## Assignment:
Whenever a line below includes the string "halted", show it.

Excerpts from a dataset
@[simp] theorem State.endFrame_frame : s.endFrame.frame = .idle := rfl
@[simp] theorem State.endFrame_fbChanged : s.endFrame.fbChanged = false := by simp [State.endFrame]
@[simp] theorem State.endFrame_dt : s.endFrame.dt = if s.halted then s.dt else tickTimer s.dt := by
  unfold State.endFrame; split <;> simp
@[simp] theorem State.endFrame_st : s.endFrame.st = if s.halted then s.st else tickTimer s.st := by
  unfold State.endFrame; split <;> simp
@[simp] theorem State.endFrame_v : s.endFrame.v = s.v := by
  unfold State.endFrame; split <;> simp
@[simp] theorem State.endFrame_i : s.endFrame.i = s.i := by
  unfold State.endFrame; split <;> simp
@[simp] theorem State.endFrame_pc : s.endFrame.pc = s.pc := by
  unfold State.endFrame; split <;> simp
@[simp] theorem State.endFrame_sp : s.endFrame.sp = s.sp := by
  unfold State.endFrame; split <;> simp
@[simp] theorem State.endFrame_stack : s.endFrame.stack = s.stack := by
  unfold State.endFrame; split <;> simp
@[simp] theorem State.endFrame_mem : s.endFrame.mem = s.mem := by
  unfold State.endFrame; split <;> simp
@[simp] theorem State.endFrame_fb : s.endFrame.fb = s.fb := by
  unfold State.endFrame; split <;> simp
@[simp] theorem State.endFrame_keys : s.endFrame.keys = s.keys := by
  unfold State.endFrame; split <;> simp
@[simp] theorem State.endFrame_waitingForKey : s.endFrame.waitingForKey = s.waitingForKey := by
  unfold State.endFrame; split <;> simp
@[simp] theorem State.endFrame_keyPrev : s.endFrame.keyPrev = s.keyPrev := by
  unfold State.endFrame; split <;> simp
@[simp] theorem State.endFrame_halted : s.endFrame.halted = s.halted := by
  unfold State.endFrame; split <;> simp
@[simp] theorem State.endFrame_fault : s.endFrame.fault = s.fault := by
  unfold State.endFrame; split <;> simp
@[simp] theorem State.endFrame_rngDraws : s.endFrame.rngDraws = s.rngDraws := by
  unfold State.endFrame; split <;> simp
@[simp] theorem State.endFrame_font : s.endFrame.font = s.font := by
  unfold State.endFrame; split <;> simp
@[simp] theorem State.endFrame_deadlineDraws : s.endFrame.deadlineDraws = s.deadlineDraws := by
  unfold State.endFrame; split <;> simp
@[simp] theorem State.endFrame_agenda : s.endFrame.agenda = s.agenda := by
  unfold State.endFrame; split <;> simp

/-! ### storeRegs -/

@[simp] theorem State.storeRegs_v (k : Nat) : (s.storeRegs k).v = s.v := by
  induction k with
  | zero => rfl
  | succ k ih => simpa [State.storeRegs] using ih
@[simp] theorem State.storeRegs_i (k : Nat) : (s.storeRegs k).i = s.i := by
  induction k with
  | zero => rfl
  | succ k ih => simpa [State.storeRegs] using ih
@[simp] theorem State.storeRegs_pc (k : Nat) : (s.storeRegs k).pc = s.pc := by
  induction k with
  | zero => rfl
  | succ k ih => simpa [State.storeRegs] using ih
@[simp] theorem State.storeRegs_sp (k : Nat) : (s.storeRegs k).sp = s.sp := by
  induction k with
  | zero => rfl
  | succ k ih => simpa [State.storeRegs] using ih
@[simp] theorem State.storeRegs_stack (k : Nat) : (s.storeRegs k).stack = s.stack := by
  induction k with
  | zero => rfl
  | succ k ih => simpa [State.storeRegs] using ih
@[simp] theorem State.storeRegs_dt (k : Nat) : (s.storeRegs k).dt = s.dt := by
  induction k with
  | zero => rfl
  | succ k ih => simpa [State.storeRegs] using ih
@[simp] theorem State.storeRegs_st (k : Nat) : (s.storeRegs k).st = s.st := by
  induction k with
  | zero => rfl
  | succ k ih => simpa [State.storeRegs] using ih
@[simp] theorem State.storeRegs_fb (k : Nat) : (s.storeRegs k).fb = s.fb := by
  induction k with
  | zero => rfl
  | succ k ih => simpa [State.storeRegs] using ih
@[simp] theorem State.storeRegs_keys (k : Nat) : (s.storeRegs k).keys = s.keys := by
  induction k with
  | zero => rfl
  | succ k ih => simpa [State.storeRegs] using ih
@[simp] theorem State.storeRegs_waitingForKey (k : Nat) : (s.storeRegs k).waitingForKey = s.waitingForKey := by
  induction k with
  | zero => rfl
  | succ k ih => simpa [State.storeRegs] using ih
@[simp] theorem State.storeRegs_keyPrev (k : Nat) : (s.storeRegs k).keyPrev = s.keyPrev := by
  induction k with
  | zero => rfl
  | succ k ih => simpa [State.storeRegs] using ih
@[simp] theorem State.storeRegs_halted (k : Nat) : (s.storeRegs k).halted = s.halted := by
  induction k with
  | zero => rfl
  | succ k ih => simpa [State.storeRegs] using ih
@[simp] theorem State.storeRegs_fault (k : Nat) : (s.storeRegs k).fault = s.fault := by
  induction k with
  | zero => rfl
  | succ k ih => simpa [State.storeRegs] using ih
@[simp] theorem State.storeRegs_fbChanged (k : Nat) : (s.storeRegs k).fbChanged = s.fbChanged := by
  induction k with
  | zero => rfl
  | succ k ih => simpa [State.storeRegs] using ih
@[simp] theorem State.storeRegs_rngDraws (k : Nat) : (s.storeRegs k).rngDraws = s.rngDraws := by
  induction k with
  | zero => rfl
  | succ k ih => simpa [State.storeRegs] using ih
@[simp] theorem State.storeRegs_font (k : Nat) : (s.storeRegs k).font = s.font := by
  induction k with
  | zero => rfl
  | succ k ih => simpa [State.storeRegs] using ih
@[simp] theorem State.storeRegs_deadlineDraws (k : Nat) : (s.storeRegs k).deadlineDraws = s.deadlineDraws := by
  induction k with
  | zero => rfl
  | succ k ih => simpa [State.storeRegs] using ih
@[simp] theorem State.storeRegs_frame (k : Nat) : (s.storeRegs k).frame = s.frame := by
  induction k with
  | zero => rfl
  | succ k ih => simpa [State.storeRegs] using ih
@[simp] theorem State.storeRegs_agenda (k : Nat) : (s.storeRegs k).agenda = s.agenda := by
  induction k with
  | zero => rfl
  | succ k ih => simpa [State.storeRegs] using ih
@[simp] theorem State.storeRegs_outputs (k : Nat) : (s.storeRegs k).outputs = s.outputs := by
  induction k with
  | zero => rfl
  | succ k ih => simpa [State.storeRegs] using ih

/-! ### loadRegs -/

@[simp] theorem State.loadRegs_i (k : Nat) : (s.loadRegs k).i = s.i := by
  induction k with
  | zero => rfl
  | succ k ih => simpa [State.loadRegs] using ih
@[simp] theorem State.loadRegs_pc (k : Nat) : (s.loadRegs k).pc = s.pc := by
  induction k with
  | zero => rfl
  | succ k ih => simpa [State.loadRegs] using ih
@[simp] theorem State.loadRegs_sp (k : Nat) : (s.loadRegs k).sp = s.sp := by
  induction k with
  | zero => rfl
  | succ k ih => simpa [State.loadRegs] using ih
@[simp] theorem State.loadRegs_stack (k : Nat) : (s.loadRegs k).stack = s.stack := by
  induction k with
  | zero => rfl
  | succ k ih => simpa [State.loadRegs] using ih
@[simp] theorem State.loadRegs_dt (k : Nat) : (s.loadRegs k).dt = s.dt := by
  induction k with
  | zero => rfl
  | succ k ih => simpa [State.loadRegs] using ih
@[simp] theorem State.loadRegs_st (k : Nat) : (s.loadRegs k).st = s.st := by
  induction k with
  | zero => rfl
  | succ k ih => simpa [State.loadRegs] using ih
@[simp] theorem State.loadRegs_mem (k : Nat) : (s.loadRegs k).mem = s.mem := by
  induction k with
  | zero => rfl
  | succ k ih => simpa [State.loadRegs] using ih
@[simp] theorem State.loadRegs_fb (k : Nat) : (s.loadRegs k).fb = s.fb := by
  induction k with
  | zero => rfl
  | succ k ih => simpa [State.loadRegs] using ih
@[simp] theorem State.loadRegs_keys (k : Nat) : (s.loadRegs k).keys = s.keys := by
  induction k with
  | zero => rfl
  | succ k ih => simpa [State.loadRegs] using ih
@[simp] theorem State.loadRegs_waitingForKey (k : Nat) : (s.loadRegs k).waitingForKey = s.waitingForKey := by
  induction k with
  | zero => rfl
  | succ k ih => simpa [State.loadRegs] using ih
@[simp] theorem State.loadRegs_keyPrev (k : Nat) : (s.loadRegs k).keyPrev = s.keyPrev := by
  induction k with
  | zero => rfl
  | succ k ih => simpa [State.loadRegs] using ih
@[simp] theorem State.loadRegs_halted (k : Nat) : (s.loadRegs k).halted = s.halted := by
  induction k with
  | zero => rfl
  | succ k ih => simpa [State.loadRegs] using ih
@[simp] theorem State.loadRegs_fault (k : Nat) : (s.loadRegs k).fault = s.fault := by
  induction k with
  | zero => rfl
  | succ k ih => simpa [State.loadRegs] using ih
@[simp] theorem State.loadRegs_fbChanged (k : Nat) : (s.loadRegs k).fbChanged = s.fbChanged := by
  induction k with
  | zero => rfl
  | succ k ih => simpa [State.loadRegs] using ih
@[simp] theorem State.loadRegs_rngDraws (k : Nat) : (s.loadRegs k).rngDraws = s.rngDraws := by
  induction k with
  | zero => rfl
  | succ k ih => simpa [State.loadRegs] using ih
@[simp] theorem State.loadRegs_font (k : Nat) : (s.loadRegs k).font = s.font := by
  induction k with
  | zero => rfl
  | succ k ih => simpa [State.loadRegs] using ih
@[simp] theorem State.loadRegs_deadlineDraws (k : Nat) : (s.loadRegs k).deadlineDraws = s.deadlineDraws := by
  induction k with
  | zero => rfl
  | succ k ih => simpa [State.loadRegs] using ih
@[simp] theorem State.loadRegs_frame (k : Nat) : (s.loadRegs k).frame = s.frame := by
  induction k with
  | zero => rfl
  | succ k ih => simpa [State.loadRegs] using ih
@[simp] theorem State.loadRegs_agenda (k : Nat) : (s.loadRegs k).agenda = s.agenda := by
  induction k with
  | zero => rfl
  | succ k ih => simpa [State.loadRegs] using ih
@[simp] theorem State.loadRegs_outputs (k : Nat) : (s.loadRegs k).outputs = s.outputs := by
  induction k with
  | zero => rfl
  | succ k ih => simpa [State.loadRegs] using ih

## Answer space:
@[simp] theorem State.endFrame_dt : s.endFrame.dt = if s.halted then s.dt else tickTimer s.dt := by
@[simp] theorem State.endFrame_st : s.endFrame.st = if s.halted then s.st else tickTimer s.st := by
@[simp] theorem State.endFrame_halted : s.endFrame.halted = s.halted := by
@[simp] theorem State.storeRegs_halted (k : Nat) : (s.storeRegs k).halted = s.halted := by
@[simp] theorem State.loadRegs_halted (k : Nat) : (s.loadRegs k).halted = s.halted := by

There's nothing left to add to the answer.